REBBA 2002 also broadens prohibitions against false or misleading advertising, includes provisions to prevent conflicts of interest and unethical behaviour, and increases fines up to C$50,000 for salespersons and C$250,000 for corporations. Significantly, the Code of Ethics has been included in the Act and, therefore, has the strength of law.

The Real Estate Council of Ontario” (RECO) administers REBBA 2002, overseeing licensing and disciplinary matters. In exercising strengthened powers for dealing with violations and “naming names,” RECO will publish notice of ongoing investigations against real estate registrants and brokerages, and of completed disciplinary actions.
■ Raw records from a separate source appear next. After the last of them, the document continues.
-- ==== Sys2Proof/Machine/Sequencer.lean ====
section
/-! DEFINITION. The six `SEQ.*` uops (43_sequencer.md R156, R157, R159, R160, R162, R163). -/

namespace Sys2Proof.Machine

/-! ### Reading the factor list (20_memory.md R78, 43_sequencer.md R155, R156) -/

/-- Word `n` of the factor list at `CR[FACTORS]` (20_memory.md R78). -/
def factorWord (s : State) (n : Nat) : Word := s.word (s.cr.factors + BitVec.ofNat 32 (4 * n))

/-- `rx[0] = 2`: the radix-2 factor is present and fused (R155). -/
def fused (s : State) : Bool := factorWord s 3 == 2#32

/-- `L`, the driver passes after fusion (R155, R156). -/
def passCount (s : State) : Word := if fused s then factorWord s 0 - 1 else factorWord s 0

/-- `R1` (R155, R156). -/
def radixOne (s : State) : BitVec 4 := if fused s then 8#4 else 4#4

/-- `F1` (R155, R156). -/
def strideOne (s : State) : Word := if fused s then factorWord s 1 >>> 2 else factorWord s 1

/-- `ms[first + s − 2]`, the `mstride` of driver stage `s ≥ 2` (R156). -/
def listMstride (s : State) (stage : Nat) : Word :=
  factorWord s (2 + 2 * ((if fused s then 2 else 1) + stage - 2))

/-- `ST_F[n + 1]`: `F1` shifted right by 2 once for each later stage (R156). -/
def listFstride (s : State) : Nat → Word
  | 0 => strideOne s
  | n + 1 => listFstride s n >>> 2

/-- `ST_TW[n + 2]`: 0, then `3·ST_M` more for each stage (R156). -/
def listTwiddle (s : State) : Nat → Word
  | 0 => 0
  | n + 1 => listTwiddle s n + 3 * listMstride s (n + 2)

/-- `SQ.SCALE`: the pattern `(127 − K) << 23` (10_state.md R49, 45_pack_scale.md R204). -/
def scaleConstant (k : BitVec 5) : F32 := (127#32 - k.setWidth 32) <<< 23

/-- Everything `SEQ.BEGIN.*` latches, common to both directions (R156, R157). The loop runs over the stages `2..L`
that the tables have entries for; entries above `L` keep what they hold (10_state.md R48; log 13). -/
def State.latchPlan (s : State) (scalef : Bool) (stage : BitVec 4) : State :=
  let n := s.cr.nfft
  let passes := (passCount s).toNat
  let k := BitVec.ofNat 5 (Nat.log2 n.toNat)
  { s with
    sq := { s.sq with
      n := n
      k := k
      m := n >>> 2
      l := (passCount s).setWidth 4
      r1 := radixOne s
      scalef := scalef
      scale := scaleConstant k
      stM := Vector.ofFn fun t =>
        if t.val = 0 then 1 else if t.val + 1 ≤ passes then listMstride s (t.val + 1) else s.sq.stM[t]
      stF := Vector.ofFn fun t =>
        if t.val = 0 ∨ t.val + 1 ≤ passes then listFstride s t.val else s.sq.stF[t]
      stTW := Vector.ofFn fun t =>
        if t.val + 2 ≤ passes then listTwiddle s t.val else s.sq.stTW[t]
      stage := stage
      srcsel := s.cr.src
      dstsel := if passes % 2 = 0 then s.cr.dst else s.cr.scratch } }

/-- `SEQ.BEGIN.F` (R156). -/
def execSeqBeginF (s : State) : Host.Outcome State Fault Refusal :=
  issue .forward true true s (s.latchPlan false 1).advance

/-- `SEQ.BEGIN.I` (R157). -/
def execSeqBeginI (s : State) : Host.Outcome State Fault Refusal :=
  issue .inverse true true s
    (s.latchPlan (scaleInverse s.cr.flags) ((passCount s).setWidth 4 + 1)).advance

/-! ### The end of a pass (R159, R160, R161) -/

/-- The buffers change roles: the destination becomes the source, the other working buffer the destination; `STAGE`
takes the given value (R159). -/
def State.swapBuffers (s : State) (stage : BitVec 4) : State :=
  { s with
    sq := { s.sq with
      srcsel := s.sq.dstsel
      dstsel := if s.sq.dstsel = s.cr.dst then s.cr.scratch else s.cr.dst
      stage := stage } }

/-- `SEQ.NEXT.F` (R159). -/
def execSeqNextF (s : State) : Host.Outcome State Fault Refusal :=
  issue .forward true true s (s.swapBuffers (s.sq.stage + 1)).advance

/-- `SEQ.NEXT.I` (R160). -/
def execSeqNextI (s : State) : Host.Outcome State Fault Refusal :=
  issue .inverse true true s (s.swapBuffers (s.sq.stage - 1)).advance

/-! ### The end of a call -/

/-- `SEQ.END.F`: `upc` is not changed (R162). -/
def execSeqEndF (s : State) : Host.Outcome State Fault Refusal :=
  issue .forward true true s s.finishCall.endUop

/-- `SEQ.END.I` (R163). -/
def execSeqEndI (s : State) : Host.Outcome State Fault Refusal :=
  issue .inverse true true s s.finishCall.endUop

end Sys2Proof.Machine
end

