-- ==== Sys2Proof/Laws/Encoding.lean ====
section
/-! SUPPORT. The fields of a uop word, and the word as its fields. -/

namespace Sys2Proof

/-- Bit `i` of a uop word comes from the index below bit 24 and from the opcode above. -/
theorem getLsbD_uopWord (o : BitVec 8) (x : BitVec 24) (i : Nat) :
    (uopWord o x).getLsbD i = if i < 24 then x.getLsbD i else o.getLsbD (i - 24) := by
  have h : (uopWord o x).getLsbD i = (o ++ x).getLsbD i := rfl
  rw [h, BitVec.getLsbD_append]

@[simp] theorem opcodeField_uopWord (o : BitVec 8) (x : BitVec 24) : opcodeField (uopWord o x) = o := by
  apply BitVec.eq_of_getLsbD_eq
  intro i hi
  rw [opcodeField, BitVec.getLsbD_extractLsb', getLsbD_uopWord]
  simp [hi]

@[simp] theorem indexField_uopWord (o : BitVec 8) (x : BitVec 24) : indexField (uopWord o x) = x := by
  apply BitVec.eq_of_getLsbD_eq
  intro i hi
  rw [indexField, BitVec.getLsbD_extractLsb', getLsbD_uopWord]
  simp [hi]

/-- A uop word as a number. -/
theorem uopWord_toNat (o : BitVec 8) (x : BitVec 24) : (uopWord o x).toNat = o.toNat * 2 ^ 24 + x.toNat := by
  have h : (uopWord o x).toNat = (o ++ x).toNat := rfl
  rw [h, BitVec.toNat_append, ← Nat.shiftLeft_add_eq_or_of_lt x.isLt, Nat.shiftLeft_eq]

/-- The unit is the high half of the opcode. -/
theorem unitField_eq_opcode (w : Word) : unitField w = (opcodeField w).extractLsb' 4 4 := by
  unfold opcodeField unitField
  apply BitVec.eq_of_getLsbD_eq
  intro i hi
  simp only [BitVec.getLsbD_extractLsb', hi, decide_true, Bool.true_and, show 4 + i < 8 by omega]
  congr 1
  omega

/-- A word is its opcode and its index. -/
theorem uopWord_fields (w : Word) : uopWord (opcodeField w) (indexField w) = w := by
  apply BitVec.eq_of_getLsbD_eq
  intro i hi
  rw [getLsbD_uopWord]
  unfold opcodeField indexField
  split
  · simp_all
  · rw [BitVec.getLsbD_extractLsb', show 24 + (i - 24) = i by omega]
    simp [show i - 24 < 8 by omega]

/-- Masking with `0xFF000000` keeps the opcode alone. -/
theorem uopWord_and_opcodeMask (o : BitVec 8) (x : BitVec 24) : uopWord o x &&& 0xFF000000#32 = uopWord o 0 := by
  apply BitVec.eq_of_getLsbD_eq
  intro i hi
  simp only [BitVec.getLsbD_and, getLsbD_uopWord]
  split
  · have : (0xFF000000#32).getLsbD i = false := by interval_cases i <;> decide
    simp [this]
  · have : (0xFF000000#32).getLsbD i = true := by interval_cases i <;> first | omega | decide
    simp [this]

end Sys2Proof
end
REBBA 2002 has also changed Ontario’s real estate language:

  • Broker, which previously could refer to a company and to an individual, will only mean “an individual who has the prescribed qualifications to be registered as a broker under this Act and who is employed by a brokerage to trade in real estate.” [bullet] Brokerage is the corporation, partnership, sole proprietorship or other organization that trades in real estate and may employ real estate salespeople.

  • To recognize the concept of specialization, only individuals with the certification in a real estate specialization can legally use the term specialist. Brokerages cannot be specialists.

  • Broker of Record refers to the broker designated by the brokerage to ensure that the brokerage complies with the Act and its regulations. Neither a broker of record nor a broker are legally required to own any voting or other shares or stake in the brokerage.

Note: A real estate registrant without broker status, who must be employed by a brokerage to trade in real estate, will continue to be referred to exclusively as a real estate salesperson or sales representative.